Avevo dunque quello che mi serviva. Adesso, dopo aver tacitato la fame e la sete, si trattava
di superare l’ultimo martirio: il ritorno a casa con il treno delle 5. È partito alle 7. Come
centinaia di formiche s’attaccano a un povero verme, così il treno era stracolmo di persone.
Sui respingenti, sui predellini, appesi alle maniglie; alle porte aperte i passeggeri penzolavano
per metà all’esterno.

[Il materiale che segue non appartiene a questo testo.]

-- ==== Sys2Proof/Machine/MsrLow.lean ====
section
/-! DEFINITION. RDMSR and WRMSR of the registers at 802H to 828H: ID, VER, TPR, PPR, EOI, LDR, SVR, ISR, TMR, IRR, ESR
(42_registers_id_to_esr.md). -/

namespace Sys2Proof.Machine

/-- `RDMSR.ID` (42_registers_id_to_esr.md R200). -/
def execRdmsrId (s : State) : Outcome := rdmsr (zext64 s.self.x2apicId) s

/-- `WRMSR.ID`: read-only (42_registers_id_to_esr.md R201). -/
def execWrmsrId (_val : W64) (s : State) : Outcome := alwaysGP s

/-- `RDMSR.VER` (42_registers_id_to_esr.md R202). -/
def execRdmsrVer (s : State) : Outcome := rdmsr (zext64 (versionOf s.self.hw)) s

/-- `WRMSR.VER`: read-only (42_registers_id_to_esr.md R203). -/
def execWrmsrVer (_val : W64) (s : State) : Outcome := alwaysGP s

/-- `RDMSR.TPR` (42_registers_id_to_esr.md R210). -/
def execRdmsrTpr (s : State) : Outcome :=
  rdmsrMasked (rsvdTpr s.self.hw) (zext64 (s.self.tpr.setWidth 32)) s

/-- The write rule of TPR: the new priority, whose offer is definite before the core's next instruction
(42_registers_id_to_esr.md R211). -/
def writeTpr (v : Byte) (s : State) : State :=
  s.mapSelf fun u => { u with tpr := v, core := { u.core with tprBoundary := true } }

/-- `WRMSR.TPR` (42_registers_id_to_esr.md R211). -/
def execWrmsrTpr (val : W64) (s : State) : Outcome :=
  wrmsr (rsvdTpr s.self.hw) val (writeTpr (val.extractLsb' 0 8)) s

/-- `RDMSR.PPR` (42_registers_id_to_esr.md R215). -/
def execRdmsrPpr (s : State) : Outcome :=
  rdmsrThen (zext64 ((ppr s.freeBool s.self).setWidth 32)) (s.drew 1) s

/-- `WRMSR.PPR`: read-only (42_registers_id_to_esr.md R216). -/
def execWrmsrPpr (_val : W64) (s : State) : Outcome := alwaysGP s

/-- `RDMSR.EOI`: write-only (42_registers_id_to_esr.md R220). -/
def execRdmsrEoi (s : State) : Outcome := alwaysGP s

/-- `WRMSR.EOI`: only zero may be written (42_registers_id_to_esr.md R221). -/
def execWrmsrEoi (val : W64) (s : State) : Outcome := wrmsr rsvdEoi val eoi s

/-- `RDMSR.LDR` (42_registers_id_to_esr.md R230). -/
def execRdmsrLdr (s : State) : Outcome := rdmsr (zext64 s.self.ldr) s

/-- `WRMSR.LDR`: read-only in x2APIC mode (42_registers_id_to_esr.md R232). -/
def execWrmsrLdr (_val : W64) (s : State) : Outcome := alwaysGP s

/-- `RDMSR.SVR` (42_registers_id_to_esr.md R235). -/
def execRdmsrSvr (s : State) : Outcome :=
  rdmsrMasked (rsvdSvr s.self.hw) (zext64 s.self.svr) s

/-- The write rule of SVR. Software-disabling the unit (bit 8 = 0) changes no other register, and the unit still sends
interrupts: the spec leaves its effects open (42_registers_id_to_esr.md R236; 91_not_in_source.md N10). DESIGN CHOICE,
unsafe (notes/assumptions/41.md). -/
def writeSvr (v : W32) (s : State) : State := s.mapSelf fun u => { u with svr := v }

/-- `WRMSR.SVR` (42_registers_id_to_esr.md R236). -/
def execWrmsrSvr (val : W64) (s : State) : Outcome := wrmsr (rsvdSvr s.self.hw) val (writeSvr (lowHalf val)) s

/-- `RDMSR.ISRk` (42_registers_id_to_esr.md R240). -/
def execRdmsrIsrk (k : BitVec 3) (s : State) : Outcome := rdmsr (zext64 (bank s.self.isr k)) s

/-- `WRMSR.ISRk`: read-only (42_registers_id_to_esr.md R241). -/
def execWrmsrIsrk (_k : BitVec 3) (_val : W64) (s : State) : Outcome := alwaysGP s

/-- `RDMSR.TMRk` (42_registers_id_to_esr.md R242). -/
def execRdmsrTmrk (k : BitVec 3) (s : State) : Outcome := rdmsr (zext64 (bank s.self.tmr k)) s

/-- `WRMSR.TMRk`: read-only (42_registers_id_to_esr.md R243). -/
def execWrmsrTmrk (_k : BitVec 3) (_val : W64) (s : State) : Outcome := alwaysGP s

/-- `RDMSR.IRRk` (42_registers_id_to_esr.md R244). -/
def execRdmsrIrrk (k : BitVec 3) (s : State) : Outcome := rdmsr (zext64 (bank s.self.irr k)) s

/-- `WRMSR.IRRk`: read-only (42_registers_id_to_esr.md R245). -/
def execWrmsrIrrk (_k : BitVec 3) (_val : W64) (s : State) : Outcome := alwaysGP s

/-- `RDMSR.ESR`: the errors the last ESR write latched (42_registers_id_to_esr.md R250). -/
def execRdmsrEsr (s : State) : Outcome := rdmsr (zext64 (s.self.esr &&& esrVisible)) s

/-- The write rule of ESR: latch what was detected since the last write, and clear it (42_registers_id_to_esr.md
R251). -/
def latchEsr (s : State) : State := s.mapSelf fun u => { u with esr := u.esrPending, esrPending := 0#32 }

/-- `WRMSR.ESR`: only zero may be written (42_registers_id_to_esr.md R251). -/
def execWrmsrEsr (val : W64) (s : State) : Outcome := wrmsr rsvdEsr val latchEsr s

end Sys2Proof.Machine
end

In uno scompartimento per otto persone, insieme con circa altri venti
compagni di sventura, ho avuto la fortuna di conquistarmi uno spazio, sul quale, durante più
di tre ore, nell’enorme calura e tra torrenti di sudore, sono riuscito a reggermi diritto in piedi,
quasi senza poter fare un solo movimento. Alle 9½ è suonata finalmente l’ora della
liberazione.
Dunque, all’incirca: parturiunt montes, nascetur ridiculus mus.
Lunedì si va con l’autobus a Erba – Canzo.
Per favore, anche questa lettera giunga al signor prof. Jud. Vi saluta tutti cordialmente il
Vostro Paul Scheuermeier
Ecco qui le fotografie mancanti 149 e 157 per Voi due.
Le copie delle raccomandazioni seguono non appena ho tempo.